In “How Can Communication Technology Encourage Civility?”, Derek Powazek suggests that the way we design websites might do something to increase online civility.
In my experience, the visual language of a website can have a huge impact on the tone of the conversation it produces. This just scratches the surface of how color theory effects participation, but it’s a good start. The core lesson is to consider the kind of interaction you seek and make sure the visual design reinforces that experience. When the interaction demands one thing (say, creativity) and the design encourages the opposite (by using red, for example), people can have a negative reaction without being aware of the connection.
Cory Doctorow’s “Teaching Computers Shows Us How Little We Understand About Ourselves” explains how something as simple as naming conventions, which we humans can navigate with relative ease, pose significant problems for computers.

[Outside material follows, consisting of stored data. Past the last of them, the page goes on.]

-- ==== Sys2Proof/Config.lean ====
section
/-!
DEFINITION. What one module fixes and the manual does not state: constants set at manufacture, results the manual
bounds but does not give, and the primitives of the cryptographic algorithms it names. None of them has a body, so no
proof can see a value: a claim holds whatever they are. Log entries 2 and 3.
-/

namespace Sys2Proof.Config

/-- The n-th free value drawn: a value the manual leaves open (log entry 2). -/
opaque freeValue : Nat → W64

/-- Whether an element that an operation reads where its outputs overlap its inputs is the old or the new one (R166, R247):
the number of the draw and the address of the element's first bit. -/
opaque mix : Nat → Nat → Bool
/-- What the spare lane of a port carries between its markers, as bits: the spec says only that it is driven (R365). -/
opaque spareLane : Nat → Nat

/-! ### Set at manufacture (R17, R33) -/

opaque serialNumber : Bytes
opaque computeDieId : Nat → Nat
opaque linkDieId : Nat → Nat
opaque macAddress : Nat
/-- Whether the tray ties SVC_EN_N low (R617). -/
opaque svcTied : Bool
/-- The default of operator slot 0 that the factory record sets (R583), empty for none. -/
opaque operatorKey0 : Bytes
/-- Digest of the factory record set at manufacture (R585). -/
opaque factoryDigest : Bytes

/-! ### Approximations of the special functions (R184): the manual bounds their error and gives no bits; each names the value
that the module would deliver, and one outside the bound is not taken -/

opaque rcp : W32 → W32
opaque rsq : W32 → W32
opaque ex2 : W32 → W32
opaque lg2 : W32 → W32
opaque sin : W32 → W32
opaque cos : W32 → W32
/-- INC.WRAP and DEC.WRAP (R92): old value, operand. -/
opaque incWrap : Nat → Nat → Nat
opaque decWrap : Nat → Nat → Nat
/-- SEL, BFE, BFI (R76): the roles of their operands are not stated: operands A, B, C, IMM and the predicates as bits. -/
opaque sel : Nat → Nat → Nat → Nat → Nat → Nat
opaque bfe : Nat → Nat → Nat → Nat → Nat → Nat
opaque bfi : Nat → Nat → Nat → Nat → Nat → Nat
/-- PMOV (R76): the direction of the move and its operands are not stated: what predicate i and what DST hold after
it, from the instruction's fields, register A and the predicates as bits. -/
opaque pmovPred : Nat → W64 → W32 → Nat → Bool
opaque pmovReg : W64 → W32 → Nat → W32

/-- The text of unit and range that DESCRIBE returns for an object (R545): the manual bounds its length. -/
opaque unitText : Nat → Bytes

/-! ### Cryptography (R579 and the chapter on identity): names of algorithms defined elsewhere -/

/-- SHA3-512. -/
opaque sha3_512 : Bytes → Bytes
/-- KMAC256 with a key, a message, an output length and a customisation string. -/
opaque kmac256 : Bytes → Bytes → Nat → Bytes → Bytes
/-- ML-DSA-87 verification: public key, context or label, message, signature. -/
opaque mldsaVerify : Bytes → Bytes → Bytes → Bytes → Bool
/-- ML-DSA-87 signing: secret identity, label, message. -/
opaque mldsaSign : Bytes → Bytes → Bytes → Bytes
/-- Public key of a secret identity. -/
opaque mldsaPublic : Bytes → Bytes
/-- ML-KEM encapsulation: encapsulation key and a fresh random value; ciphertext and shared secret. -/
opaque kemCipher : Bytes → Nat → Bytes
opaque kemSecret : Bytes → Nat → Bytes
/-- Fresh random bytes: the draw number and how many. -/
opaque random : Nat → Nat → Bytes
/-- The Gomund keys: 0 the firmware key, 1 the manufacturing key (R578). -/
opaque factoryKey : Nat → Bytes
/-- Whether some copy of a record of FL passes its check at the start with a boot number: 0 the factory record, 1 the repair
record, 2 the installation record, 3 the owner record (R575, R583, R625); and whether an image does: 4 slot A's, 5 slot B's
(R582). -/
opaque recordGood : Nat → Nat → Bool
/-- The device certificate set at manufacture (R581). -/
opaque certificate : Bytes

end Sys2Proof.Config
end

And he uses his own family as an example of how ambiguous and complicated names can be:
…the most interesting argument about ”real name” policies is the realization that there’s no easy single definition of ”real name” that doesn’t leave an appreciable slice of people out in the cold. Take my family, for example: our surname was Doctorovitch (or Doctorowicz, or Doctorowitch, or some other transliteration of the Cyrillic characters my grandfather’s family would have used to write down their name in Belarus, if they’d been literate and had had a lot of government forms to fill in). My father was born in Azerbaijan after his parents deserted from the Red Army. They called him Genyek, which is a diminutive form of Evgeny, though it’s not clear whether they ever called him Evgeny. It hardly matters, because they mostly called him Gadalya, a Jewish name with a bit of Yiddish and Hebrew in its origin, until he came to Canada when he was six and was given the ultra-Canadian anglicized name ”Gordon.” My dad’s father was born Avram, which was anglicized as ”Abraham” (naturally enough), but his first employer called him ”Bill,” because that was a more ”Canadian” name. It stuck, and his Canadian citizenship papers read ”Abraham William Doctorow,” though no one ever called him ”William.”

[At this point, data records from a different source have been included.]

/-- The memory system: bytes as their coherence points hold them, poisoned lines, and everything the controllers and
slices remember. -/
structure MemState where
  cells : List Host.Cell
  poison : List Nat
  llc : List LlcLine
  /-- corrected LLC errors, by 16 * set key + way: the ticks of them -/
  llcErrs : Map (List Nat)
  /-- disabled ways, 16 * set key + way -/
  llcOff : List Nat
  /-- corrected reads per granule, most recent granule first: granule and ticks (R265) -/
  corrected : List (Nat × List Nat)
  retired : List Retired
  tableFull : List Nat
  /-- uncorrectable reads: 1024 * (16 * stack + die) + pseudo-channel, with their ticks (R267) -/
  uncorrectable : List (Nat × Nat)
  /-- the lost die, 16 * stack + die -/
  lost : Option Nat
  /-- access to the lost range is held until the re-homing is done (R267) -/
  rehoming : Bool
  /-- lines of the lost range written whole since the loss -/
  healed : List Nat
  /-- the lost range reads as poison but for those lines: not so once a power cycle has written every line anew (R629) -/
  lostPoison : Bool
  /-- HBM lanes replaced by a repair, as 36 * pseudo-channel + lane (R253, R625) -/
  laneRepairs : List Nat
  scrubNext : Nat
  /-- lines in the combining queues (R273) -/
  combining : List QueueLine
  prefetch : Map Prefetcher
  cxl : Map CxlPort
  /-- CxlPlacement in force since the last full restart (R277) -/
  placement : Nat
  /-- every line is still to be written with a valid zero codeword after a power cycle (R629) -/
  initDue : Bool
  /-- role in force of each edge port since the last full restart (R387) -/
  roles : List Nat
  deriving DecidableEq, Repr

/-! ## Threads (chapter 3) -/

/-- What a lane is doing: running, ended, waiting at a barrier (kind, number, mask or count, the tick it began), on a
counter, or at a fence. -/
inductive LaneSt where
  | run
  | done
  | barGroup (num : Nat) (mask : W32) (since : Nat)
  | barBlock (num count since : Nat)
  | waitCc (n : Nat) (value : W32) (since : Nat)
  | waitArr (n : Nat) (value : W32) (since : Nat)
  | waitFence
  deriving DecidableEq, Repr

/-- One thread (R65, R79-R81). -/
structure Lane where
  pc : Nat
  regs : List W32
  preds : List Bool
  stack : List Nat
  st : LaneSt
  lastIssue : Nat
  yielded : Option Nat
  deriving DecidableEq, Repr

/-- A remote store or atomic of a group whose acknowledgement is awaited (R114, R117, R118): lane, address, size and
the operation that carries it. -/
structure Pending where
  lane : Nat
  addr : Nat
  size : Nat
  op : Nat
  deriving DecidableEq, Repr

/-- A remote load or atomic of a lane that has not returned (R72, R113): address, size, the registers it fills, the
operation that carries it, the instruction's address, and whether it is an atomic. -/
structure Await where
  lane : Nat
  addr : Nat
  size : Nat
  reg : BitVec 8
  regs : Nat
  op : Nat
  pc : Nat
  atomic : Bool
  deriving DecidableEq, Repr

/-- A fence that waits: its lanes, the remote stores and atomics it waits for (R117), whether it is an acquire as well
(R115), and the first failing status among the stores it waits for (R118). -/
structure FenceWait where
  lanes : List Nat
  ops : List Nat
  acquires : Bool
  status : Status
  deriving DecidableEq, Repr

/-- A resident thread group. -/
structure Group where
  lanes : List Lane
  issues : Nat
  /-- its place in the order of issue of its core: one above every group that issued before its latest issue (R71) -/
  issuedAt : Nat
  stores : List Pending
  awaits : List Await
  /-- status of the first failed store not yet delivered (R118) -/
  storeError : Option Status
  fences : List FenceWait
  deriving DecidableEq, Repr

/-- A resident block (R65, R70). -/
structure Block where
  grid : Nat
  no : Nat
  core : Nat
  groups : List Group
  cc : List W32
  slm : Map Byte
  deriving DecidableEq, Repr

/-- A grid: its launch descriptor's fields, its progress, its first fault and its numerics summary (R66-R69, R205). -/
structure Grid where
  entry : Nat
  blocks : Nat
  blockGroups : Nat
  regs : Nat
  slmKib : Nat
  args : Nat
  ctx : Nat
  doneCounter : Nat
  firstCore : Nat
  lastCore : Nat
  step : Nat
  mb : Nat
  next : Nat
  ended : Nat
  fault : Option Status
  ovf : Bool
  nan : Bool
  inf : Bool
  mismatch : Bool
  complete : Bool
  item : Option Nat
  /-- layer numerics entry of the LAYER item that ran it, for the checker's counts (R214) -/
  layer : Option Nat
  deriving DecidableEq, Repr

/-! ## Matrix units and Piste engines (chapters 5 to 8) -/

/-- Who posted an operation: grid, block and completion counter. -/
structure Poster where
  grid : Nat
  block : Nat
  cc : Nat
  ctx : Nat
  step : Nat
  mb : Nat
  deriving DecidableEq, Repr

/-- An accepted matrix or chain descriptor. -/
structure UnitOp where
  words : List W64
  by_ : Poster
  deriving DecidableEq, Repr

/-- The operation in progress on a unit: chunks or rows written in full, the status so far, the record's flags and
counts, the numbers of the chunks still to be checked by the shadow tile checker. -/
structure UnitRun where
  op : UnitOp
  done : Nat
  status : Status
  ovf : Bool
  inx : Bool
  nan : Bool
  inf : Bool
  ovfCount : Nat
  nanInfCount : Nat
  checks : List Nat
  deriving DecidableEq, Repr

/-- A matrix array, skate path or Piste engine: accepted descriptors, oldest first, and the running one. -/
structure ExecUnit where
  queue : List UnitOp
  run : Option UnitRun
  deriving DecidableEq, Repr

/-! ## Twizan (chapters 10 and 11) -/

/-- The state of a context (R290). -/
inductive CtxSt where
  | free | live | draining | quiet
  deriving DecidableEq, Repr

/-- A local region (R294), its rights and the first and last 64 KiB unit it covers. -/
structure Region where
  rd : Bool
  wr : Bool
  ex : Bool
  base : Nat
  last : Nat
  /-- V -/
  valid : Bool
  deriving DecidableEq, Repr

/-- A context: state, epoch, local regions by slot, when the present stage began. -/
structure Ctx where
  st : CtxSt
  epoch : Nat
  regions : Map Region
  since : Nat
  deriving DecidableEq, Repr

/-- An FTT entry (R297), V set. -/
structure FttEntry where
  size : Nat
  ctx : Nat
  rd : Bool
  wr : Bool
  at_ : Bool
  cnt : Bool
  key : Nat
  tgt : Nat
  deriving DecidableEq, Repr

/-- A command of the FTT that has been accepted and whose result the two copies do not both hold yet (R302). -/
structure FttPending where
  newTable : List FttEntry
  bulk : Bool
  /-- entries of a bulk write still to insert, and how many are inserted -/
  rest : List (W64 × W64)
  inserted : Nat
  deriving DecidableEq, Repr

/-- Where a fabric descriptor came from. -/
inductive Origin where
  | lane (grid block : Nat)
  | doorbell
  | item (n : Nat)
  deriving DecidableEq, Repr

/-- An accepted fabric descriptor with the copy of its Antler record (R310, R400). -/
structure FabDesc where
  words : List W64
  ctx : Nat
  origin : Origin
  record : List W64
  step : Nat
  mb : Nat
  deriving DecidableEq, Repr

/-- A fabric queue: accepted descriptors, oldest first; writing operations that failed and may be covered by a flagged
store (context, operation, status); and per context the flagged store posted last (R318). -/
structure FabQueue where
  accepted : List FabDesc
  fails : List (Nat × Nat × Status)
  lastFlag : Map Nat
  deriving DecidableEq, Repr

/-- Progress of one packet of an operation. -/
inductive PktSt where
  | waiting | flying | acked | ended
  deriving DecidableEq, Repr

/-- A packet of an operation: its kind, the global address reached, the local address at this device that it reads or
fills, its length, progress, the resends made (n for the n-th, R332), those that count against the retry limit (R347), first and
latest send, and when a BUSY refusal arrived. -/
structure PktRec where
  kind : PktKind
  dst : Nat
  localAddr : Nat
  len : Nat
  st : PktSt
  attempt : Nat
  spent : Nat
  firstSent : Nat
  lastSent : Nat
  port : Nat
  busyAt : Option Nat
  /-- it has been sent before: RETX (R351) -/
  resent : Bool
  deriving DecidableEq, Repr

/-- What an outstanding operation does when it completes. -/
inductive OpUse where
  | queue
  /-- a thread's load or atomic: the group's `awaits` say what its value fills -/
  | loadLane (w : Where)
  | storeLane (w : Where) (lane : Nat)
  | atomLane (w : Where)
  | hostRead (edge : Nat)
  | hostWrite (edge : Nat)
  /-- a write or put of the RUN with that number; its bytes are the operation's own -/
  | antler (run : Nat)
  deriving DecidableEq, Repr

/-- An outstanding fabric operation (R303-R304, R321): the descriptor, what its completion does, slot, epoch, sequence
number (or request tag), packets, whether it has begun, the status so far and whether it is fixed, bytes acknowledged,
the value or data returned, whether several devices are reached, and the operations it waits for (R114, R129). -/
structure FabOp where
  desc : FabDesc
  use_ : OpUse
  slot : Nat
  epoch : Nat
  seq : Nat
  sequenced : Bool
  pkts : List PktRec
  begun : Bool
  status : Status
  fixed : Bool
  bytes : Nat
  result : Nat
  data : Bytes
  multi : Bool
  counted : Bool
  after : List Nat
  deriving DecidableEq, Repr

/-- A replay window entry (R346). -/
structure ReplayEntry where
  src : Nat
  slot : Nat
  seq : Nat
  addr : Nat
  status : Status
  result : Nat
  at_ : Nat
  deriving DecidableEq, Repr

/-- A hot-table entry of a link die (R342). -/
structure HotEntry where
  ld : Nat
  dev : Nat
  line : Nat
  seen : Nat
  deriving DecidableEq, Repr

/-- An operation that has ended: its number, slot, sequence number, context and epoch, the packets still on their way (index,
global address, latest send), whose credits come back with their answers or when they are lost (R337), and when it ended. Answers
that still carry its epoch are told by it (R356). -/
structure Ended where
  id : Nat
  slot : Nat
  seq : Nat
  ctx : Nat
  epoch : Nat
  flying : List (Nat × Nat × Nat)
  at_ : Nat
  deriving DecidableEq, Repr

/-- Status and store count of a doorbell (R305). -/
structure Bell where
  status : Status
  count : Nat
  deriving DecidableEq, Repr

/-- The Twizan state of the device. -/
structure TwizanState where
  ctxs : Map Ctx
  /-- the two copies of the table; they differ only while a command is pending (R302) -/
  ftt0 : List FttEntry
  ftt1 : List FttEntry
  fttPending : Option FttPending
  queues : Map FabQueue
  ops : Map FabOp
  nextOp : Nat
  seqs : Map Nat
  bells : Map Bell
  counters : Map Nat
  planes : Map Nat
  unreachable : List Nat
  hot : List HotEntry
  hotLines : List Nat
  replay : List ReplayEntry
  outstanding : Map Nat
  /-- credit windows stated by P2 devices at training, by device -/
  windows : Map Nat
  p1Next : Map Nat
  p1Held : List (Packet × Nat)
  retxUntil : Option Nat
  /-- ended operations of which answers may still come (R337, R354, R356) -/
  tags : List Ended
  /-- slots' operations sent more than once: slot, sequence number, tick until which the release mark stays (R348) -/
  marks : List (Nat × Nat × Nat)
  deriving DecidableEq, Repr

/-! ## Links (chapter 12) -/

/-- An item of a port's byte stream (R372). -/
inductive Item where
  | req (p : Packet)
  | resp (r : Resp)
  deriving DecidableEq, Repr

/-- An item that waits in a router, and since when (R344). -/
structure Queued where
  item : Item
  since : Nat
  deriving DecidableEq, Repr

/-- A DATA flit kept for replay (R378). -/
structure KeptFlit where
  seq : Nat
  body : Bytes
  sentAt : Nat
  /-- the items that end in it -/
  items : List Item
  deriving DecidableEq, Repr

/-- What a port sends next besides DATA flits. -/
inductive Control where
  | nak (seq : Nat)
  | laneMove (lane pair : Nat)
  | retrain
  deriving DecidableEq, Repr

/-- One optical port. -/
structure Port where
  txSeq : Nat
  kept : List KeptFlit
  resend : List KeptFlit
  ackAt : Nat
  rxNext : Nat
  nakAt : Option Nat
  templates : Map Packet
  credit0 : Nat
  credit1 : Nat
  return0 : Nat
  return1 : Nat
  vc0 : List Queued
  vc1 : List Queued
  /-- the rest of an item whose first bytes are sent, and that item -/
  tail : Bytes
  tailItem : Option Item
  rx : Bytes
  arrived : List Item
  control : List Control
  /-- corrected symbols per logical lane in the present window of 1 ms, the pairs of it, and when it began (R370) -/
  laneErrs : Map Nat
  windowPairs : Nat
  windowAt : Nat
  /-- scrambler and descrambler: the 58 bits before (R367) -/
  txScr : Nat
  rxScr : Nat
  /-- pairs sent and received since training, modulo 2^16 (R368) -/
  txPairs : Nat
  rxPairs : Nat
  /-- the last level sent and received on each physical lane, and whether training agreed on precoding (R367) -/
  txLast : List Nat
  rxLast : List Nat
  precode : Bool
  /-- logical lane and pair count of an agreed move to the spare (R380) -/
  moving : Option (Nat × Nat)
  outage : Option Nat
  /-- when training failed: the next try comes 1 s later (R386) -/
  retryAt : Option Nat
  deriving DecidableEq, Repr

I’ve long held the opinion that visual web design editors (i.e., Dreamweaver) are inherently flawed, and that you’re far better off learning how to write HTML/CSS/JS code by hand (or with the help of a text-based IDE). Web design is simply too fluid, especially once you get into responsive web design, for visual editors. However, if this preview is any indication, Macaw might just cause me to change my mind. I’m not sure if I’d ever use it personally — I’m too wedded to a process that I’ve spent years perfecting — but for new designers, this might be a legitimate godsend.
I’ll be writing more about this for Christ and Pop Culture, but I do want to mention that Laura Hudson’s “Why You Should Think Twice Before Shaming Anyone on Social Media” is simply one of the best articles I’ve ever read about the power dynamices of social media.
Shaming, it seems, has become a core competency of the Internet, and it’s one that can destroy both lives and livelihoods. But the question of who’s responsible for the destruction — the person engaging in the behavior or the person revealing it — depends on whom you ask. At its best, social media has given a voice to the disenfranchised, allowing them to bypass the gatekeepers of power and publicize injustices that might otherwise remain invisible. At its worst, it’s a weapon of mass reputation destruction, capable of amplifying slander, bullying, and casual idiocy on a scale never before possible.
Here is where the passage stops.